» **PROBLEM DESCRIPTION**
Could you write out the lines below exactly, beginning with the first and finishing with the one that contains "namespace Sys2Proof.Machine"?

» **DATA FOR THE TASK**
****************
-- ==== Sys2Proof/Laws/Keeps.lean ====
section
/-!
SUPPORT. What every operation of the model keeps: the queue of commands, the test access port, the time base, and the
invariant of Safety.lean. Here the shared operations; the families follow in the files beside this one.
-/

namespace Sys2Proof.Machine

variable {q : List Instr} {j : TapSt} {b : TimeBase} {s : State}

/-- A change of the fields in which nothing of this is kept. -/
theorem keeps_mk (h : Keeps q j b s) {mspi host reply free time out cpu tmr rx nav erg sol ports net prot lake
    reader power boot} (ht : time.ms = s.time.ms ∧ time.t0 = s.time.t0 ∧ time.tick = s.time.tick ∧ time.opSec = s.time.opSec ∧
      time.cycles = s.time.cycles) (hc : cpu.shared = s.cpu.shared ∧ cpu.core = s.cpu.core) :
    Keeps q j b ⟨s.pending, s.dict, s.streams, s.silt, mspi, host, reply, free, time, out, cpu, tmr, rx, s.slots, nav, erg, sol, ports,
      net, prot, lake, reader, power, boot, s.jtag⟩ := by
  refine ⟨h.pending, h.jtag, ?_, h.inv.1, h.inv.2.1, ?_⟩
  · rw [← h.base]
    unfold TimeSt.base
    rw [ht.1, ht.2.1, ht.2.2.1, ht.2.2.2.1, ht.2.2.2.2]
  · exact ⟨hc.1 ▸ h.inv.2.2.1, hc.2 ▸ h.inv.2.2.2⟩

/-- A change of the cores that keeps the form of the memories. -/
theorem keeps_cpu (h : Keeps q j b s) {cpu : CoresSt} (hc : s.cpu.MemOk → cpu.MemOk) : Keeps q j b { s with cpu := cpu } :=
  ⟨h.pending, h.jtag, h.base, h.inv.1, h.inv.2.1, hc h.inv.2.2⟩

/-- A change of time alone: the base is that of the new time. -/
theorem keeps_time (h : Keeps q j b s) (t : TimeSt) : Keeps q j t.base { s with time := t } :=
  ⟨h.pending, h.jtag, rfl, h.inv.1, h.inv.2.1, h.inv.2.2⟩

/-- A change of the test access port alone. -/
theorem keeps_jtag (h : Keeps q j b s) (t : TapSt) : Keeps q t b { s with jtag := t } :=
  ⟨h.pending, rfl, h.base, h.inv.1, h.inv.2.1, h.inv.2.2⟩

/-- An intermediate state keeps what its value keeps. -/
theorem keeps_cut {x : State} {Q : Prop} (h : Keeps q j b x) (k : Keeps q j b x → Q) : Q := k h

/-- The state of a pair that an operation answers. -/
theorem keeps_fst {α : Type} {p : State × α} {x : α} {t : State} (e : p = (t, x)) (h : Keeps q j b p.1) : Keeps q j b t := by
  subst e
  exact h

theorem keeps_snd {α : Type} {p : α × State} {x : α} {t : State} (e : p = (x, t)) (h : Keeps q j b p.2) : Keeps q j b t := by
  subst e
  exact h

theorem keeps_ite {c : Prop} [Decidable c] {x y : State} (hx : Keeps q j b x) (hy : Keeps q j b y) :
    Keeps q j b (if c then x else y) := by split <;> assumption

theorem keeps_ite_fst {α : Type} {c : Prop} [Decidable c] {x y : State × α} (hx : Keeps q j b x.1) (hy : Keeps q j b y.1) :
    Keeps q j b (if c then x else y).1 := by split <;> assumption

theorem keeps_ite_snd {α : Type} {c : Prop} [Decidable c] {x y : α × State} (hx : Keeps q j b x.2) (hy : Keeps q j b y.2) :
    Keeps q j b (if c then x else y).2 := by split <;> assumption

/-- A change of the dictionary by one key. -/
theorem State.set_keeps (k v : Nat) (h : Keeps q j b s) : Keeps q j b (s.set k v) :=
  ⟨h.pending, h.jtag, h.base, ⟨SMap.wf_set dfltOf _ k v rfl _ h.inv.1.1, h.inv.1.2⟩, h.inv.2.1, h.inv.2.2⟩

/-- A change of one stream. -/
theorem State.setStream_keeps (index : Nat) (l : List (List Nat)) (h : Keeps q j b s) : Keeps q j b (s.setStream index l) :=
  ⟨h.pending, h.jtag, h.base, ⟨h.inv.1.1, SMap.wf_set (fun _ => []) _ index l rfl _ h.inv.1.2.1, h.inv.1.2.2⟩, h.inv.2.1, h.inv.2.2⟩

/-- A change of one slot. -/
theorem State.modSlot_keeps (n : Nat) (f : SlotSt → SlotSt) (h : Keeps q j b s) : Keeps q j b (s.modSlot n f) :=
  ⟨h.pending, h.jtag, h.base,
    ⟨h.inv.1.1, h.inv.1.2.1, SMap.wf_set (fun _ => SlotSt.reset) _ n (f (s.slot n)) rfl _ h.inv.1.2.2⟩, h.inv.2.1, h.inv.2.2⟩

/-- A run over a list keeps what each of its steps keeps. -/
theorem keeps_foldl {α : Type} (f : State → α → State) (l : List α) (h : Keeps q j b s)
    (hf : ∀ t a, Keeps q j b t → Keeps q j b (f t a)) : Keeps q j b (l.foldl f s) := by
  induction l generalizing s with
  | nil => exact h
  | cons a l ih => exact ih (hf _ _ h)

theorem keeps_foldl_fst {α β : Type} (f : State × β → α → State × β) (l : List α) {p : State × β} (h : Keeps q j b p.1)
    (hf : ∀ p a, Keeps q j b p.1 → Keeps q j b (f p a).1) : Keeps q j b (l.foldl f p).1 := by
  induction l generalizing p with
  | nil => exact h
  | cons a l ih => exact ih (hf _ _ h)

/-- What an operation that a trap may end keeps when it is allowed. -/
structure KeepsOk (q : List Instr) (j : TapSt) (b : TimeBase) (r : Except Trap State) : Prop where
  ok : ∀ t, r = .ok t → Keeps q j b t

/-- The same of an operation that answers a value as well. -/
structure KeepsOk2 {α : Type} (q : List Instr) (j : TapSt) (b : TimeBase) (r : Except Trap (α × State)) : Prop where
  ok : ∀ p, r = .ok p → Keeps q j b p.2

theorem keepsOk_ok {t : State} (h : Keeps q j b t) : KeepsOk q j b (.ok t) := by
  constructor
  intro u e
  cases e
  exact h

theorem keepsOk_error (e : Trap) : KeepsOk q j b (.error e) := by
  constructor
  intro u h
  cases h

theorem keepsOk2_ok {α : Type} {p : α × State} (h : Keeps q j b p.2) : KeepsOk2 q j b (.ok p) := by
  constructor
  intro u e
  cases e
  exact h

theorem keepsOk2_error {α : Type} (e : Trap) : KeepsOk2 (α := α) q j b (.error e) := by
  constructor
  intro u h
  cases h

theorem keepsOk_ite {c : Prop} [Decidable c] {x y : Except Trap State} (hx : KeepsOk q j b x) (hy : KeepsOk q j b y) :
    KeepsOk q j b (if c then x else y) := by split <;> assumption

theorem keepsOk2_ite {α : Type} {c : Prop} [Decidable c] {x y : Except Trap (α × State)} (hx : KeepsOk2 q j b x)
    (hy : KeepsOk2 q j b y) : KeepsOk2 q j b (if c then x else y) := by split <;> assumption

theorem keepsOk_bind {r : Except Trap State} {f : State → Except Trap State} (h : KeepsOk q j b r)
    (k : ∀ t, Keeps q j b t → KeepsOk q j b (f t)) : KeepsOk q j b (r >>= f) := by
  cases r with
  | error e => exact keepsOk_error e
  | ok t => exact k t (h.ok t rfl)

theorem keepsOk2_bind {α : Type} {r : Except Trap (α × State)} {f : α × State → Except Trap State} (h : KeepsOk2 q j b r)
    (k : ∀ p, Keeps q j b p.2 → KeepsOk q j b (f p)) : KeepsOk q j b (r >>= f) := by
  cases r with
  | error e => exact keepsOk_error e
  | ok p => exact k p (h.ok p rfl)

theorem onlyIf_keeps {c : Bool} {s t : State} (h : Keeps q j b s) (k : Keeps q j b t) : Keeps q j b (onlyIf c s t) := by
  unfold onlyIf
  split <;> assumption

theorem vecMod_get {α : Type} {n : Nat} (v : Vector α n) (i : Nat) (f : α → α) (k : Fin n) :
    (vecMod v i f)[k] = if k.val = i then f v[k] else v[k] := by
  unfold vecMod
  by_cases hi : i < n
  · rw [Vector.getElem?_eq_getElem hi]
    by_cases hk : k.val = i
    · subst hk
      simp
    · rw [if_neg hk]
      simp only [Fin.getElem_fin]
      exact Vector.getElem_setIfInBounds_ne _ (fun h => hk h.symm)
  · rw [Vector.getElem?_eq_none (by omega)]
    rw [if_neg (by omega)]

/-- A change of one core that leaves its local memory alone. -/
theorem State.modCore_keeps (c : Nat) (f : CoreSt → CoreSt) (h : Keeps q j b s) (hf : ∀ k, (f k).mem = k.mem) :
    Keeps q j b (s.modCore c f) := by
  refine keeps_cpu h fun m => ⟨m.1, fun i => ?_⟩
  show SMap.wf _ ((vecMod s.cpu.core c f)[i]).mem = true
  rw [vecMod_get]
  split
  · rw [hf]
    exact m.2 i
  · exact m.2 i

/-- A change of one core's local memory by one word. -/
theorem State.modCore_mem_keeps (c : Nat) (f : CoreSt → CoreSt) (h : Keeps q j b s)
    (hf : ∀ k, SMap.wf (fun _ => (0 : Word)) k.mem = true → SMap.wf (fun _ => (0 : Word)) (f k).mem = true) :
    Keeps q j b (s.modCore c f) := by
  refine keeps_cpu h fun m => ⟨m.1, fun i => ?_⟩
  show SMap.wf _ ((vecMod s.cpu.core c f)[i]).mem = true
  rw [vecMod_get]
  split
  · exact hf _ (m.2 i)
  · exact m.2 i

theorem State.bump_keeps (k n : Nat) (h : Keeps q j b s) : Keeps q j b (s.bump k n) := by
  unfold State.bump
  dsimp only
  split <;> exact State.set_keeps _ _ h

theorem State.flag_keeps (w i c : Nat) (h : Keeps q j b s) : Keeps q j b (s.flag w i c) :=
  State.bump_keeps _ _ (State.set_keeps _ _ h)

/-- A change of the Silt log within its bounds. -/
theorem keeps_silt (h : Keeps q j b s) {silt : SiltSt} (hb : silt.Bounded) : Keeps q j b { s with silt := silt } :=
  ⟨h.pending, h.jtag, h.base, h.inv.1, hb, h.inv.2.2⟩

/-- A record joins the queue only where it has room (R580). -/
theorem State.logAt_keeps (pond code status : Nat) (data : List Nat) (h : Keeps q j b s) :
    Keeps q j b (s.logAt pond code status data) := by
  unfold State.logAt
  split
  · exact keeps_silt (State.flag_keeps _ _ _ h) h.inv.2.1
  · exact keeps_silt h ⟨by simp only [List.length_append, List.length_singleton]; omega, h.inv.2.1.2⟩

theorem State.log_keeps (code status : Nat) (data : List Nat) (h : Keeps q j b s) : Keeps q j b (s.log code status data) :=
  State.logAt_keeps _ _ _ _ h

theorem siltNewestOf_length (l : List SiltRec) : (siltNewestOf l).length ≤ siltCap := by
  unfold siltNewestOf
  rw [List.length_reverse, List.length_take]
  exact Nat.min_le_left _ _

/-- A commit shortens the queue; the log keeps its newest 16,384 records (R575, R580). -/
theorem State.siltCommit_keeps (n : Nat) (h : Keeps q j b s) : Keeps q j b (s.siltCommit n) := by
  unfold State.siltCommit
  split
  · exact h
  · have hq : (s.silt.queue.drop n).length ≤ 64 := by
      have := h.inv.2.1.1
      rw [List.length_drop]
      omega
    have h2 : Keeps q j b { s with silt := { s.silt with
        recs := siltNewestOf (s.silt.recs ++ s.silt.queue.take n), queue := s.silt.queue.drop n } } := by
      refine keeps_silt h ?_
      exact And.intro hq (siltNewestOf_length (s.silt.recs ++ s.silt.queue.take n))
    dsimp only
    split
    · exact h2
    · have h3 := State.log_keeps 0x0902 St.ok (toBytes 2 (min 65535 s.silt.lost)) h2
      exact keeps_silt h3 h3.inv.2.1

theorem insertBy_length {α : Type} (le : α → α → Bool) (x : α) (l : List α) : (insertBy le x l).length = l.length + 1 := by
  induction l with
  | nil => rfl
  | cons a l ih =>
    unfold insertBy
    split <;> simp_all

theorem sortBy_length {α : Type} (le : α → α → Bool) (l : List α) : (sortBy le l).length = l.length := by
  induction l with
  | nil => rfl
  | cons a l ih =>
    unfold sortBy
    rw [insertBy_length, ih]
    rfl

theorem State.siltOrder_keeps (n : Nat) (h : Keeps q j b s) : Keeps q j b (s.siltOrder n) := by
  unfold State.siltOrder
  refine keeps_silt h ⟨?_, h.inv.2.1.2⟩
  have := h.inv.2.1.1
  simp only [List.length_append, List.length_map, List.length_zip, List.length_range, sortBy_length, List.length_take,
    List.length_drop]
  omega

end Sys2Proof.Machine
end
****************
» **RESULT**
-- ==== Sys2Proof/Laws/Keeps.lean ====
section
/-!
SUPPORT. What every operation of the model keeps: the queue of commands, the test access port, the time base, and the
invariant of Safety.lean. Here the shared operations; the families follow in the files beside this one.
-/

namespace Sys2Proof.Machine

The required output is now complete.